In 1979, the Soviet Union invaded Afghanistan, sending thousands of refugees fleeing into Pakistan. The fleeing Afghanis brought with them a flood of rug designs and rug techniques and Afhgan area rugs. Those rugs have become a staple on the international Oriental rug market.
Afghan rugs are a deceptively simple categorization of a number of very distinct weaving styles that incorporate different colors, weaving techniques and styles. The Afghan rugs that make their way to the United States are often the product of displaced refugees working in Pakistan and Iran, or slowly sifting their way back into Afghanistan. Like any other art, those who create it are influenced by the things that they see and hear around them, including the rug designs being created by other artists in their area.
Traditional Afghan area rugs are created in tribal patterns that have been handed down from generation to generation. While we refer to them as Afghan ‘rugs’, many serve other purposes than carpeting. An ‘engsi’, for instance, is an Afghan rug that’s meant to serve as a cover over the entrance of a tent door. Along with the engsi, a young Afghani girl might also have woven a ‘kapunuk’, a shaped Afghan rug that is designed to fit over and around the door to the tent. Hand-woven bag fronts and decorated woven bands for use in ornamenting walls of tents are also common, and commonly sold here as ‘Afghan rugs’.
For many Afghani women, widowed by the ongoing wars that have ravaged Afghanistan, weaving rugs is one of the few sources of income available. Many labor for up to a year on a single hand-knotted Afghan rug – or create smaller pieces to sell at bazaar or to foreigners who come to markets. Far too often, the price paid for their work is negligible – but the Afghan rugs that they sell are resold for thousands on the open market.
Chicago philanthropist Connie Duckworth traveled to Afghanistan several years ago, and what she saw there ‘touched my heart’, she says. Upon her return, Duckworth founded Arzu, Inc., a Chicago based non-profit organization whose mission is to educate and help Afghani women through the purchase and resale of Afghan rugs. In the process, the organization funds schools and literacy programs and supports female rug weavers with quality materials and a market that pays fair value for their work.

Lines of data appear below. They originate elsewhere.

/-- Messages are sent, acknowledged, timed out and withdrawn -/
def Obligations.Mailboxes : Prop :=
  ∀ (s : State) (m : Master) (c : Fin 64), Live s →
    (s.dev.mbxDeaf m = false →
      (s.dev.bindEn c.val = true → s.dev.mbxHeld c.val = false → s.dev.sender c.val = m.mid → ∀ len : BitVec 7,
        (s.dev.on F.MBX_STAT_FULL [c.val] = false → 1 ≤ len.toNat → len.toNat ≤ 64 →
          ∃ t, exec (.mbxSend m c len) s = .next t ∧ t.dev.on F.MBX_STAT_FULL [c.val] = true ∧
            t.dev.rd F.MBX_STAT_LEN [c.val] = len.toNat ∧
            t.dev.rd F.MBX_STAT_SEQ [c.val] = (s.dev.rd F.MBX_STAT_SEQ [c.val] + 1) % 65536 ∧
            (∀ k j, t.dev.raw R.MBX_DATA [k, j] = s.dev.raw R.MBX_DATA [k, j]) ∧
            (∀ k, k < 64 → k ≠ c.val → t.dev.raw R.MBX_STAT [k] = s.dev.raw R.MBX_STAT [k])) ∧
        (s.dev.on F.MBX_STAT_FULL [c.val] = true ∨ len.toNat = 0 ∨ 64 < len.toNat →
          Runs (.mbxSend m c len) s ((s.dev.wr F.MBX_STAT_SEND_REJ [c.val] 1).inc F.MBX_REJ_COUNT [c.val]))) ∧
      (∀ len, s.dev.bindEn c.val = false ∨ s.dev.mbxHeld c.val = true ∨ s.dev.sender c.val ≠ m.mid →
        Runs (.mbxSend m c len) s (s.dev.inc F.MBX_REJ_COUNT [c.val])) ∧
      (s.dev.bindEn c.val = true → s.dev.mbxHeld c.val = false → s.dev.receiver c.val = m.mid → ∀ seq : BitVec 16,
        (s.dev.on F.MBX_STAT_FULL [c.val] = true → s.dev.rd F.MBX_STAT_SEQ [c.val] = seq.toNat →
          ∃ t, exec (.mbxAck m c seq) s = .next t ∧ t.dev.on F.MBX_STAT_FULL [c.val] = false ∧
            t.dev.on F.MBX_STAT_TIMEOUT [c.val] = false ∧
            t.dev.rd F.MBX_STAT_SEQ [c.val] = s.dev.rd F.MBX_STAT_SEQ [c.val] ∧
            (∀ k j, t.dev.raw R.MBX_DATA [k, j] = s.dev.raw R.MBX_DATA [k, j]) ∧
            (∀ k, k < 64 → k ≠ c.val → t.dev.raw R.MBX_STAT [k] = s.dev.raw R.MBX_STAT [k])) ∧
        (s.dev.on F.MBX_STAT_FULL [c.val] = false ∨ s.dev.rd F.MBX_STAT_SEQ [c.val] ≠ seq.toNat →
          Runs (.mbxAck m c seq) s (s.dev.inc F.MBX_REJ_COUNT [c.val]))) ∧
      ((s.dev.bindEn c.val = true ∧ (s.dev.sender c.val = m.mid ∨ s.dev.receiver c.val = m.mid)) ∨ m = .svc 0 ∨ m = .jtag →
        ∃ t, exec (.mbxReset m c) s = .next t ∧ t.dev.on F.MBX_STAT_FULL [c.val] = false ∧
          t.dev.on F.MBX_STAT_TIMEOUT [c.val] = false ∧ t.dev.on F.MBX_STAT_SEND_REJ [c.val] = false ∧
          t.dev.rd F.MBX_STAT_LEN [c.val] = 0 ∧ t.dev.rd F.MBX_STAT_SEQ [c.val] = s.dev.rd F.MBX_STAT_SEQ [c.val] ∧
          (∀ r ix, r.key ix ≠ R.MBX_STAT.key [c.val] → t.dev.raw r ix = s.dev.raw r ix))) ∧
    (s.dev.on F.MBX_STAT_FULL [c.val] = true → s.dev.rd F.MBX_CFG_TMO_US [c.val] ≠ 0 →
      Runs (.mbxTimeout c) s (s.dev.wr F.MBX_STAT_TIMEOUT [c.val] 1)) ∧
    (s.dev.rd F.MBX_CFG_TMO_US [c.val] = 0 → Runs (.mbxTimeout c) s s.dev) ∧
    (∀ (en : Bool) (a b : BitVec 8), s.dev.hostBlocked m = false → m = .pf0 ∨ m = .svc 0 →
      (s.dev.on F.SVC_MBX_BIND_LOCK_LOCK [] = true → Runs (.mbxBindChange m c en a b) s
        (s.dev.badAccess 0 4 m.mid (24 * 0x100000 + 0x200 + 4 * c.val))) ∧
      (s.dev.on F.SVC_MBX_BIND_LOCK_LOCK [] = false → ∃ t, exec (.mbxBindChange m c en a b) s = .next t ∧
        t.dev.bindEn c.val = en ∧ t.dev.sender c.val = a.toNat ∧ t.dev.receiver c.val = b.toNat ∧
        (∀ r ix, r.key ix ≠ R.SVC_MBX_BIND.key [c.val] → r.key ix ≠ R.MBX_STAT.key [c.val] → t.dev.raw r ix = s.dev.raw r ix) ∧
        (s.dev.bindEn c.val ≠ en ∨ s.dev.sender c.val ≠ a.toNat ∨ s.dev.receiver c.val ≠ b.toNat →
          t.dev.on F.MBX_STAT_FULL [c.val] = false ∧ t.dev.on F.MBX_STAT_TIMEOUT [c.val] = false ∧
          t.dev.on F.MBX_STAT_SEND_REJ [c.val] = false ∧ t.dev.rd F.MBX_STAT_LEN [c.val] = 0 ∧
          t.dev.rd F.MBX_STAT_SEQ [c.val] = s.dev.rd F.MBX_STAT_SEQ [c.val] ∧
          (∀ k j, t.dev.raw R.MBX_DATA [k, j] = s.dev.raw R.MBX_DATA [k, j])) ∧
        (s.dev.raw R.SVC_MBX_BIND [c.val] = b2n en * 2 ^ 31 + a.toNat * 2 ^ 8 + b.toNat → t.dev = s.dev)))

/-- A read acquires a free lock, and only its owner or force frees it. Rests on choices of the model: log 250 (DEDUCED). -/
def Obligations.Locks : Prop :=
  ∀ (s : State) (m : Master) (k : Fin 16), Live s → s.dev.mbxDeaf m = false →
    let a := 23 * 0x100000 + 0x8000 + 4 * k.val
    (s.dev.on F.MBX_LOCK_HELD [k.val] = false → ∃ t v, exec (.mbxLockAcquire m k) s = .next t ∧
      t.dev.on F.MBX_LOCK_HELD [k.val] = true ∧ t.dev.rd F.MBX_LOCK_OWNER [k.val] = m.mid ∧
      t.dev.out = s.dev.out ++ [.readData m.mid a v] ∧ bitAt v 30 = true ∧ bitsOf v 23 16 = m.mid ∧
      (s.dev.on F.MBX_LOCK_GRANTED [k.val] = false → bitAt v 31 = true) ∧
      (∀ r ix, r.key ix ≠ R.MBX_LOCK.key [k.val] → t.dev.raw r ix = s.dev.raw r ix)) ∧
    (s.dev.on F.MBX_LOCK_HELD [k.val] = true →
      Runs (.mbxLockAcquire m k) s (s.dev.emit (.readData m.mid a (s.dev.raw R.MBX_LOCK [k.val])))) ∧
    (s.dev.on F.MBX_LOCK_HELD [k.val] = true → s.dev.rd F.MBX_LOCK_OWNER [k.val] = m.mid →
      ∃ t, exec (.mbxLockRelease m k) s = .next t ∧ t.dev.on F.MBX_LOCK_HELD [k.val] = false ∧
        (∀ r ix, r.key ix ≠ R.MBX_LOCK.key [k.val] → t.dev.raw r ix = s.dev.raw r ix)) ∧
    (s.dev.on F.MBX_LOCK_HELD [k.val] = false ∨ s.dev.rd F.MBX_LOCK_OWNER [k.val] ≠ m.mid → Runs (.mbxLockRelease m k) s s.dev) ∧
    ((∃ j, m = .svc j) ∨ m = .jtag → ∃ t, exec (.mbxLockForce m k) s = .next t ∧ t.dev.on F.MBX_LOCK_HELD [k.val] = false ∧
      t.dev.rd F.MBX_LOCK_FORCED_COUNT [] = min (2 ^ 32 - 1) (s.dev.rd F.MBX_LOCK_FORCED_COUNT [] + 1) ∧
      (∀ r ix, r.key ix ≠ R.MBX_LOCK.key [k.val] → r.key ix ≠ R.MBX_LOCK_FORCED.key [] → t.dev.raw r ix = s.dev.raw r ix)) ∧
    (m = .pf0 ∨ m = .bmc → Runs (.mbxLockForce m k) s s.dev)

Arzu means ‘hope’ in Dari, the main language in Afghanistan, and that is what Duckworth is spreading among the returning refugees in the war-torn land. Arzu pays Afghan rugs exporters to supply the finest materials available to women who join the program – yarns and dyes as well as traditional Afghan rug patterns. In return for their participation, the women agree to attend a literacy program and to send their children to school – particularly their daughters. When each Afghan rug is completed, Arzu pays one half the expected market price of the rug to the woman up front, then sells the rugs at charity auctions. The rest of the proceeds for the sales of the Afghan rugs funds literacy efforts.
A recent auction sold 13 handmade Afghan rugs and netted $43,000 that will be used to educational and health services for the families who are part of the project. Arzu is an example of grass roots charity at its best, building on the strengths of a people to mend and strengthen its weaknesses. With 120 families enrolled in the program already, Duckworth hopes that their success will spur others to join, and looks forward to the day when her efforts pay off in helping to rebuild Afghanistan, one Afghan rug at a time.